Records from a data collection
· · · · · · ·
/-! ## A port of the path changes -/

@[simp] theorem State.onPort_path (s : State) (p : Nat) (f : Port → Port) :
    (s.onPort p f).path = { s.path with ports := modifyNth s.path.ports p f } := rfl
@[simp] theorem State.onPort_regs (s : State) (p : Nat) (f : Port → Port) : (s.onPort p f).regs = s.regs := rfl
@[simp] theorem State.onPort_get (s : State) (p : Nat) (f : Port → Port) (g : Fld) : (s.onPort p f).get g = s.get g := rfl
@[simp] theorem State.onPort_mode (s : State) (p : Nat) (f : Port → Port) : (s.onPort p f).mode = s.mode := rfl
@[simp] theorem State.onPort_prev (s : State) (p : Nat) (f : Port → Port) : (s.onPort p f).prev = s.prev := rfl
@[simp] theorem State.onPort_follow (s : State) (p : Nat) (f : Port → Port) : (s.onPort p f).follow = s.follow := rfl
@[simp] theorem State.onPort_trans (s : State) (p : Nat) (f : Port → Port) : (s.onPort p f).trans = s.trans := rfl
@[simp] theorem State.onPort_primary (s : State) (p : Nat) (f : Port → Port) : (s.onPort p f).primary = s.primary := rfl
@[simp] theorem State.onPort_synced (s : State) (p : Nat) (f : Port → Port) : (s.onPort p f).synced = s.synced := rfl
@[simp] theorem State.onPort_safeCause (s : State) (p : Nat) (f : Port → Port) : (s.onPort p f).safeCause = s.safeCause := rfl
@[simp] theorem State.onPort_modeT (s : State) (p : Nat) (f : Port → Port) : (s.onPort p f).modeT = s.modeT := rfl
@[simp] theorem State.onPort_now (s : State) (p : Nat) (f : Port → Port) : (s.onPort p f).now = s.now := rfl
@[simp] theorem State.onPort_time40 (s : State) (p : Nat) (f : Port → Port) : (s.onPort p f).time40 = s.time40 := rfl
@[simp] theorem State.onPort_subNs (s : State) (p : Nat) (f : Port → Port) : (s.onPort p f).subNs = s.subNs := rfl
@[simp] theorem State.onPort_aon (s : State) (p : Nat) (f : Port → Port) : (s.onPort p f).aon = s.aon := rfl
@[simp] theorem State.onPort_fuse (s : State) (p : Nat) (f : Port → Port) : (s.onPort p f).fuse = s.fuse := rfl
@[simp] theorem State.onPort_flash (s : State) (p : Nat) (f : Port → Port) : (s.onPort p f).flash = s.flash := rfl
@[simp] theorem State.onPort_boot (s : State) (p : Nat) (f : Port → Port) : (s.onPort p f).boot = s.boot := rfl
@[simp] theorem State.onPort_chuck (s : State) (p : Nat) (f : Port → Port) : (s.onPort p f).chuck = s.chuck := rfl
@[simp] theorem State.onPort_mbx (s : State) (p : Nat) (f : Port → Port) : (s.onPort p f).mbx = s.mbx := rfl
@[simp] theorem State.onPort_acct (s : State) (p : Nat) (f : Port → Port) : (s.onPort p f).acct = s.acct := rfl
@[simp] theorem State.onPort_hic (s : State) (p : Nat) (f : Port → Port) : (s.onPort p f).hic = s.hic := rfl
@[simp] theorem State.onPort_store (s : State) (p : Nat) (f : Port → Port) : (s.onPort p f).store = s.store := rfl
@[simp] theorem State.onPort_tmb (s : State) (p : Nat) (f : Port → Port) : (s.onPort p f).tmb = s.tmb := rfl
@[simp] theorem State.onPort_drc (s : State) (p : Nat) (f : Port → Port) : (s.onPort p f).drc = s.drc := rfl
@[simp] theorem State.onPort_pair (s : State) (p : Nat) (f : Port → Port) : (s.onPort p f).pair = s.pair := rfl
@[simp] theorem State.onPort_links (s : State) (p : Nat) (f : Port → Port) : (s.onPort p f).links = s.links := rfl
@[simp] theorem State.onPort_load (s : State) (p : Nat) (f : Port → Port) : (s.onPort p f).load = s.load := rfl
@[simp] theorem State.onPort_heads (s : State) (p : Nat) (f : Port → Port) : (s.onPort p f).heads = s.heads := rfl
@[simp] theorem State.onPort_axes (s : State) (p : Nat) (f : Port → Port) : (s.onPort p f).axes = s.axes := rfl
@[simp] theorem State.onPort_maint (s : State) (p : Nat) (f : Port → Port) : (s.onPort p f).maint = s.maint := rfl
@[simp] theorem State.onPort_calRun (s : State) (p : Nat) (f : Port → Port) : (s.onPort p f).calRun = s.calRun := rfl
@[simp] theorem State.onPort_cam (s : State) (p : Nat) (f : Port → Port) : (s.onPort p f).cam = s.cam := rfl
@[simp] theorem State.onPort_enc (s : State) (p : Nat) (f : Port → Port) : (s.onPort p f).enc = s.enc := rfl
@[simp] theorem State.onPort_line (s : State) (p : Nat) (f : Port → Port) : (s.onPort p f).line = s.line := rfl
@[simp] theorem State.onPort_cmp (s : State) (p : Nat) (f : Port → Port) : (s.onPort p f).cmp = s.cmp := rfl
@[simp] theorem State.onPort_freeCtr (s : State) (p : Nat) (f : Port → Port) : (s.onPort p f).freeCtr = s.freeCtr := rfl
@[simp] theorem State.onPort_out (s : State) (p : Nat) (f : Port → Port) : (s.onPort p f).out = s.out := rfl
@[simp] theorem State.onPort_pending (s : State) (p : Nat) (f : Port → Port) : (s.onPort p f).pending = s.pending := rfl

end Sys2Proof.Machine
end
· · · · · · ·
* _EXERCISE GOAL_
Print the lines above from the one with "s.flash := rfl" through the one with "s.enc := rfl", both included, exactly as written and nothing more.

* _TASK ANSWER_
@[simp] theorem State.onPort_flash (s : State) (p : Nat) (f : Port → Port) : (s.onPort p f).flash = s.flash := rfl
@[simp] theorem State.onPort_boot (s : State) (p : Nat) (f : Port → Port) : (s.onPort p f).boot = s.boot := rfl
@[simp] theorem State.onPort_chuck (s : State) (p : Nat) (f : Port → Port) : (s.onPort p f).chuck = s.chuck := rfl
@[simp] theorem State.onPort_mbx (s : State) (p : Nat) (f : Port → Port) : (s.onPort p f).mbx = s.mbx := rfl
@[simp] theorem State.onPort_acct (s : State) (p : Nat) (f : Port → Port) : (s.onPort p f).acct = s.acct := rfl
@[simp] theorem State.onPort_hic (s : State) (p : Nat) (f : Port → Port) : (s.onPort p f).hic = s.hic := rfl
@[simp] theorem State.onPort_store (s : State) (p : Nat) (f : Port → Port) : (s.onPort p f).store = s.store := rfl
@[simp] theorem State.onPort_tmb (s : State) (p : Nat) (f : Port → Port) : (s.onPort p f).tmb = s.tmb := rfl
@[simp] theorem State.onPort_drc (s : State) (p : Nat) (f : Port → Port) : (s.onPort p f).drc = s.drc := rfl
@[simp] theorem State.onPort_pair (s : State) (p : Nat) (f : Port → Port) : (s.onPort p f).pair = s.pair := rfl
@[simp] theorem State.onPort_links (s : State) (p : Nat) (f : Port → Port) : (s.onPort p f).links = s.links := rfl
@[simp] theorem State.onPort_load (s : State) (p : Nat) (f : Port → Port) : (s.onPort p f).load = s.load := rfl
@[simp] theorem State.onPort_heads (s : State) (p : Nat) (f : Port → Port) : (s.onPort p f).heads = s.heads := rfl
@[simp] theorem State.onPort_axes (s : State) (p : Nat) (f : Port → Port) : (s.onPort p f).axes = s.axes := rfl
@[simp] theorem State.onPort_maint (s : State) (p : Nat) (f : Port → Port) : (s.onPort p f).maint = s.maint := rfl
@[simp] theorem State.onPort_calRun (s : State) (p : Nat) (f : Port → Port) : (s.onPort p f).calRun = s.calRun := rfl
@[simp] theorem State.onPort_cam (s : State) (p : Nat) (f : Port → Port) : (s.onPort p f).cam = s.cam := rfl
@[simp] theorem State.onPort_enc (s : State) (p : Nat) (f : Port → Port) : (s.onPort p f).enc = s.enc := rfl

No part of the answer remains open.